Betrachtet man nun den Übertritt von der Zeit in die Ewigkeit aus der Sicht des übertretenden Menschen, ergäbe sich ein Beginn für die Ewigkeit des Menschen. Für den Menschen hätte es eine Zeit vor dem Übertritt gegeben. Dieses Problem würde sich nur lösen lassen, wenn der Mensch gleichzeitig in der Ewigkeit und in der Zeit existieren würde. Da die Ewigkeit aber das wahre Sein ist, und das Zeitliche zum Nicht-Sein tendiert, da es wandelbar ist, würde der Mensch gleichzeitig im Sein und im Fast-Nicht-Sein existieren.

Für Augustinus ist das Ziel und die Bestimmung des gläubigen Christen die Seligkeit. Aber dieser Übertritt von Einem (Zeit) zum Anderen (Ewigkeit) ist immer ein Wechsel, egal ob nun ein Orts- oder Zeitwechsel. Es gibt immer einen Anfang und ein Ende. Dieser Wechsel von einem zum anderen entspricht aber der Unvollkommenheit, denn Wechsel ist laut Definition Unvollkommenheit. Aber gerade das Attribut unvollkommen ist dem Wesen der Ewigkeit fremd.

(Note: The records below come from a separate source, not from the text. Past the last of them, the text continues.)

-- ==== Sys2Proof/Laws/KeepsBase.lean ====
section
/-! SUPPORT. What `Keeps` says, operation by operation: the shared operations: trace, log, ports, pages, rings, launches, errors. -/
namespace Sys2Proof.Machine
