-- ==== Sys2Proof/Laws/KeepsWork.lean ====
section
/-! SUPPORT. What `Keeps` says, operation by operation: Rowlocks, control words, copies, moves, saves and waits. -/
namespace Sys2Proof.Machine
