-- ==== Sys2Proof/Laws/KeepsLoops.lean ====
section
/-! SUPPORT. What `Keeps` says, operation by operation: loops, heats, courses, crossing, Stroke, trace and Judge. -/
namespace Sys2Proof.Machine
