-- ==== Sys2Proof/Laws/State.lean ====
section
/-! SUPPORT. What each update of State leaves as it was: one lemma for each field, and the reading of a table after a write. -/
namespace Sys2Proof.Machine

variable {s : State}
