-- ==== Sys2Proof/Laws/Words.lean ====
section
/-! SUPPORT. What observing, counting and issuing requests leave as it was, and what a word that issues answers. -/
namespace Sys2Proof.Machine

variable {s : State}

/-! ### Observing: counters change Erg alone, and a hang event one hang ring -/

theorem ctrTake_eq (i v : Nat) (s : State) : ctrTake i v s = { s with erg := (ctrTake i v s).erg } := by
  unfold ctrTake freezeStart
  dsimp only
  repeat' split
  all_goals rfl
theorem ergOne_eq (id n : Nat) (q : Qual) (s : State) (i : Nat) :
    ergOne id n q s i = { s with erg := (ergOne id n q s i).erg } := by
  unfold ergOne
  dsimp only
  split
  · exact ctrTake_eq ..
  · rfl
theorem histOne_eq (id v : Nat) (c : Option CtxId) (s : State) (h : Nat) :
    histOne id v c s h = { s with erg := (histOne id v c s h).erg } := by
  unfold histOne
  dsimp only
  split <;> rfl
theorem each_erg {α : Type} (l : List α) (f : State → α → State) (hf : ∀ t a, f t a = { t with erg := (f t a).erg })
    (s : State) : each l f s = { s with erg := (each l f s).erg } := by
  refine each_induct (σ := State) (P := fun t => t = { s with erg := t.erg }) l f s (fun t a h => ?_) rfl
  rw [hf t a, h]
theorem ergCount_eq (id n : Nat) (q : Qual) (s : State) : ergCount id n q s = { s with erg := (ergCount id n q s).erg } := by
  unfold ergCount
  split
  · exact each_erg _ _ (ergOne_eq id n q) s
  · rfl
theorem ergValue_eq (id v : Nat) (q : Qual) (s : State) : ergValue id v q s = { s with erg := (ergValue id v q s).erg } := by
  unfold ergValue
  split
  · rw [ergCount_eq, each_erg _ _ (histOne_eq id v q.ctx) s]
  · rfl
theorem hangEv_eq (i c d : Nat) (s : State) :
    hangEv i c d s = { s with ump := { s.ump with hang := (hangEv i c d s).ump.hang } } := by
  unfold hangEv
  split <;> rfl
theorem reqEv_eq (i p t a : Nat) (s : State) :
    reqEv i p t a s = { s with ump := { s.ump with hang := (reqEv i p t a s).ump.hang } } := by
  unfold reqEv
  split
  · rfl
  · exact hangEv_eq ..
theorem each_wake {α : Type} (l : List α) (f : State → α → State)
    (hf : ∀ t a, f t a = { t with wake := (f t a).wake, ump := { t.ump with hang := (f t a).ump.hang } })
    (s : State) : each l f s = { s with wake := (each l f s).wake, ump := { s.ump with hang := (each l f s).ump.hang } } := by
  refine each_induct (σ := State) (P := fun t => t = { s with wake := t.wake, ump := { s.ump with hang := t.ump.hang } }) l f s
    (fun t a h => ?_) rfl
  rw [hf t a, h]
theorem writeBlock_eq (i : Nat) (s : State) : writeBlock i s = { s with
    wake := (writeBlock i s).wake, ump := { s.ump with hang := (writeBlock i s).ump.hang } } := by
  unfold writeBlock
  dsimp only
  split
  · rfl
  · split
    · rfl
    · rw [hangEv_eq]
theorem writeFull_eq (i n : Nat) (s : State) : writeFull i n s = { s with
    wake := (writeFull i n s).wake, ump := { s.ump with hang := (writeFull i n s).ump.hang } } := by
  induction n generalizing s with
  | zero => rfl
  | succ n ih =>
    unfold writeFull
    split
    · rfl
    · rw [ih, writeBlock_eq]
theorem wakeRec_eq (i k : Nat) (b : Bool) (c : Option CtxId) (cl : Option Nat) (m : Sampling) (f : Bool) (w : List W64) (s : State) :
    wakeRec i k b c cl m f w s = { s with
      wake := (wakeRec i k b c cl m f w s).wake, ump := { s.ump with hang := (wakeRec i k b c cl m f w s).ump.hang } } := by
  unfold wakeRec
  split
  · refine each_wake _ _ (fun t a => ?_) s
    unfold wakeOne
    dsimp only
    split
    · rfl
    · rw [writeFull_eq]
  · rfl
@[simp] theorem ergCount_build (a b : Nat) (q : Qual) : (ergCount a b q s).build = s.build := by rw [ergCount_eq]
@[simp] theorem ergCount_tkp (a b : Nat) (q : Qual) : (ergCount a b q s).tkp = s.tkp := by rw [ergCount_eq]
@[simp] theorem ergCount_ump (a b : Nat) (q : Qual) : (ergCount a b q s).ump = s.ump := by rw [ergCount_eq]
@[simp] theorem ergCount_rig (a b : Nat) (q : Qual) : (ergCount a b q s).rig = s.rig := by rw [ergCount_eq]
@[simp] theorem ergCount_mar (a b : Nat) (q : Qual) : (ergCount a b q s).mar = s.mar := by rw [ergCount_eq]
@[simp] theorem ergCount_cox (a b : Nat) (q : Qual) : (ergCount a b q s).cox = s.cox := by rw [ergCount_eq]
@[simp] theorem ergCount_rack (a b : Nat) (q : Qual) : (ergCount a b q s).rack = s.rack := by rw [ergCount_eq]
@[simp] theorem ergCount_mem (a b : Nat) (q : Qual) : (ergCount a b q s).mem = s.mem := by rw [ergCount_eq]
@[simp] theorem ergCount_sld (a b : Nat) (q : Qual) : (ergCount a b q s).sld = s.sld := by rw [ergCount_eq]
@[simp] theorem ergCount_heat (a b : Nat) (q : Qual) : (ergCount a b q s).heat = s.heat := by rw [ergCount_eq]
@[simp] theorem ergCount_judge (a b : Nat) (q : Qual) : (ergCount a b q s).judge = s.judge := by rw [ergCount_eq]
@[simp] theorem ergCount_stk (a b : Nat) (q : Qual) : (ergCount a b q s).stk = s.stk := by rw [ergCount_eq]
@[simp] theorem ergCount_bhs (a b : Nat) (q : Qual) : (ergCount a b q s).bhs = s.bhs := by rw [ergCount_eq]
@[simp] theorem ergCount_fab (a b : Nat) (q : Qual) : (ergCount a b q s).fab = s.fab := by rw [ergCount_eq]
@[simp] theorem ergCount_stb (a b : Nat) (q : Qual) : (ergCount a b q s).stb = s.stb := by rw [ergCount_eq]
@[simp] theorem ergCount_ports (a b : Nat) (q : Qual) : (ergCount a b q s).ports = s.ports := by rw [ergCount_eq]
@[simp] theorem ergCount_wake (a b : Nat) (q : Qual) : (ergCount a b q s).wake = s.wake := by rw [ergCount_eq]
@[simp] theorem ergCount_fresh (a b : Nat) (q : Qual) : (ergCount a b q s).fresh = s.fresh := by rw [ergCount_eq]
@[simp] theorem ergCount_pending (a b : Nat) (q : Qual) : (ergCount a b q s).pending = s.pending := by rw [ergCount_eq]
@[simp] theorem ergValue_build (a b : Nat) (q : Qual) : (ergValue a b q s).build = s.build := by rw [ergValue_eq]
@[simp] theorem ergValue_tkp (a b : Nat) (q : Qual) : (ergValue a b q s).tkp = s.tkp := by rw [ergValue_eq]
@[simp] theorem ergValue_ump (a b : Nat) (q : Qual) : (ergValue a b q s).ump = s.ump := by rw [ergValue_eq]
@[simp] theorem ergValue_rig (a b : Nat) (q : Qual) : (ergValue a b q s).rig = s.rig := by rw [ergValue_eq]
@[simp] theorem ergValue_mar (a b : Nat) (q : Qual) : (ergValue a b q s).mar = s.mar := by rw [ergValue_eq]
@[simp] theorem ergValue_cox (a b : Nat) (q : Qual) : (ergValue a b q s).cox = s.cox := by rw [ergValue_eq]
@[simp] theorem ergValue_rack (a b : Nat) (q : Qual) : (ergValue a b q s).rack = s.rack := by rw [ergValue_eq]
@[simp] theorem ergValue_mem (a b : Nat) (q : Qual) : (ergValue a b q s).mem = s.mem := by rw [ergValue_eq]
@[simp] theorem ergValue_sld (a b : Nat) (q : Qual) : (ergValue a b q s).sld = s.sld := by rw [ergValue_eq]
@[simp] theorem ergValue_heat (a b : Nat) (q : Qual) : (ergValue a b q s).heat = s.heat := by rw [ergValue_eq]
@[simp] theorem ergValue_judge (a b : Nat) (q : Qual) : (ergValue a b q s).judge = s.judge := by rw [ergValue_eq]
@[simp] theorem ergValue_stk (a b : Nat) (q : Qual) : (ergValue a b q s).stk = s.stk := by rw [ergValue_eq]
@[simp] theorem ergValue_bhs (a b : Nat) (q : Qual) : (ergValue a b q s).bhs = s.bhs := by rw [ergValue_eq]
@[simp] theorem ergValue_fab (a b : Nat) (q : Qual) : (ergValue a b q s).fab = s.fab := by rw [ergValue_eq]
@[simp] theorem ergValue_stb (a b : Nat) (q : Qual) : (ergValue a b q s).stb = s.stb := by rw [ergValue_eq]
@[simp] theorem ergValue_ports (a b : Nat) (q : Qual) : (ergValue a b q s).ports = s.ports := by rw [ergValue_eq]
@[simp] theorem ergValue_wake (a b : Nat) (q : Qual) : (ergValue a b q s).wake = s.wake := by rw [ergValue_eq]
@[simp] theorem ergValue_fresh (a b : Nat) (q : Qual) : (ergValue a b q s).fresh = s.fresh := by rw [ergValue_eq]
@[simp] theorem ergValue_pending (a b : Nat) (q : Qual) : (ergValue a b q s).pending = s.pending := by rw [ergValue_eq]
@[simp] theorem hangEv_build (a b c : Nat) : (hangEv a b c s).build = s.build := by rw [hangEv_eq]
@[simp] theorem hangEv_tkp (a b c : Nat) : (hangEv a b c s).tkp = s.tkp := by rw [hangEv_eq]
@[simp] theorem hangEv_rig (a b c : Nat) : (hangEv a b c s).rig = s.rig := by rw [hangEv_eq]
@[simp] theorem hangEv_mar (a b c : Nat) : (hangEv a b c s).mar = s.mar := by rw [hangEv_eq]
@[simp] theorem hangEv_cox (a b c : Nat) : (hangEv a b c s).cox = s.cox := by rw [hangEv_eq]
@[simp] theorem hangEv_rack (a b c : Nat) : (hangEv a b c s).rack = s.rack := by rw [hangEv_eq]
@[simp] theorem hangEv_mem (a b c : Nat) : (hangEv a b c s).mem = s.mem := by rw [hangEv_eq]
@[simp] theorem hangEv_sld (a b c : Nat) : (hangEv a b c s).sld = s.sld := by rw [hangEv_eq]
@[simp] theorem hangEv_heat (a b c : Nat) : (hangEv a b c s).heat = s.heat := by rw [hangEv_eq]
@[simp] theorem hangEv_judge (a b c : Nat) : (hangEv a b c s).judge = s.judge := by rw [hangEv_eq]
@[simp] theorem hangEv_stk (a b c : Nat) : (hangEv a b c s).stk = s.stk := by rw [hangEv_eq]
@[simp] theorem hangEv_bhs (a b c : Nat) : (hangEv a b c s).bhs = s.bhs := by rw [hangEv_eq]
@[simp] theorem hangEv_fab (a b c : Nat) : (hangEv a b c s).fab = s.fab := by rw [hangEv_eq]
@[simp] theorem hangEv_stb (a b c : Nat) : (hangEv a b c s).stb = s.stb := by rw [hangEv_eq]
@[simp] theorem hangEv_ports (a b c : Nat) : (hangEv a b c s).ports = s.ports := by rw [hangEv_eq]
@[simp] theorem hangEv_wake (a b c : Nat) : (hangEv a b c s).wake = s.wake := by rw [hangEv_eq]
@[simp] theorem hangEv_erg (a b c : Nat) : (hangEv a b c s).erg = s.erg := by rw [hangEv_eq]
@[simp] theorem hangEv_fresh (a b c : Nat) : (hangEv a b c s).fresh = s.fresh := by rw [hangEv_eq]
@[simp] theorem hangEv_pending (a b c : Nat) : (hangEv a b c s).pending = s.pending := by rw [hangEv_eq]
@[simp] theorem reqEv_build (a b c d : Nat) : (reqEv a b c d s).build = s.build := by rw [reqEv_eq]
@[simp] theorem reqEv_tkp (a b c d : Nat) : (reqEv a b c d s).tkp = s.tkp := by rw [reqEv_eq]
@[simp] theorem reqEv_rig (a b c d : Nat) : (reqEv a b c d s).rig = s.rig := by rw [reqEv_eq]
@[simp] theorem reqEv_mar (a b c d : Nat) : (reqEv a b c d s).mar = s.mar := by rw [reqEv_eq]
@[simp] theorem reqEv_cox (a b c d : Nat) : (reqEv a b c d s).cox = s.cox := by rw [reqEv_eq]
@[simp] theorem reqEv_rack (a b c d : Nat) : (reqEv a b c d s).rack = s.rack := by rw [reqEv_eq]
@[simp] theorem reqEv_mem (a b c d : Nat) : (reqEv a b c d s).mem = s.mem := by rw [reqEv_eq]
@[simp] theorem reqEv_sld (a b c d : Nat) : (reqEv a b c d s).sld = s.sld := by rw [reqEv_eq]
@[simp] theorem reqEv_heat (a b c d : Nat) : (reqEv a b c d s).heat = s.heat := by rw [reqEv_eq]
@[simp] theorem reqEv_judge (a b c d : Nat) : (reqEv a b c d s).judge = s.judge := by rw [reqEv_eq]
@[simp] theorem reqEv_stk (a b c d : Nat) : (reqEv a b c d s).stk = s.stk := by rw [reqEv_eq]
@[simp] theorem reqEv_bhs (a b c d : Nat) : (reqEv a b c d s).bhs = s.bhs := by rw [reqEv_eq]
@[simp] theorem reqEv_fab (a b c d : Nat) : (reqEv a b c d s).fab = s.fab := by rw [reqEv_eq]
@[simp] theorem reqEv_stb (a b c d : Nat) : (reqEv a b c d s).stb = s.stb := by rw [reqEv_eq]
@[simp] theorem reqEv_ports (a b c d : Nat) : (reqEv a b c d s).ports = s.ports := by rw [reqEv_eq]
@[simp] theorem reqEv_wake (a b c d : Nat) : (reqEv a b c d s).wake = s.wake := by rw [reqEv_eq]
@[simp] theorem reqEv_erg (a b c d : Nat) : (reqEv a b c d s).erg = s.erg := by rw [reqEv_eq]
@[simp] theorem reqEv_fresh (a b c d : Nat) : (reqEv a b c d s).fresh = s.fresh := by rw [reqEv_eq]
@[simp] theorem reqEv_pending (a b c d : Nat) : (reqEv a b c d s).pending = s.pending := by rw [reqEv_eq]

Also stellt sich an diesem Punkt die Frage, ob der Mensch überhaupt zur Ewigkeit übertreten kann? Denn diese Ewigkeit müsste folgende Eigenschaften in sich vereinigen: Zeitlosigkeit und Veränderbarkeit. Wie dargestellt trägt Gottes Ewigkeit diese Eigenschaften nicht in sich, denn sie ist immerwährend und unveränderlich.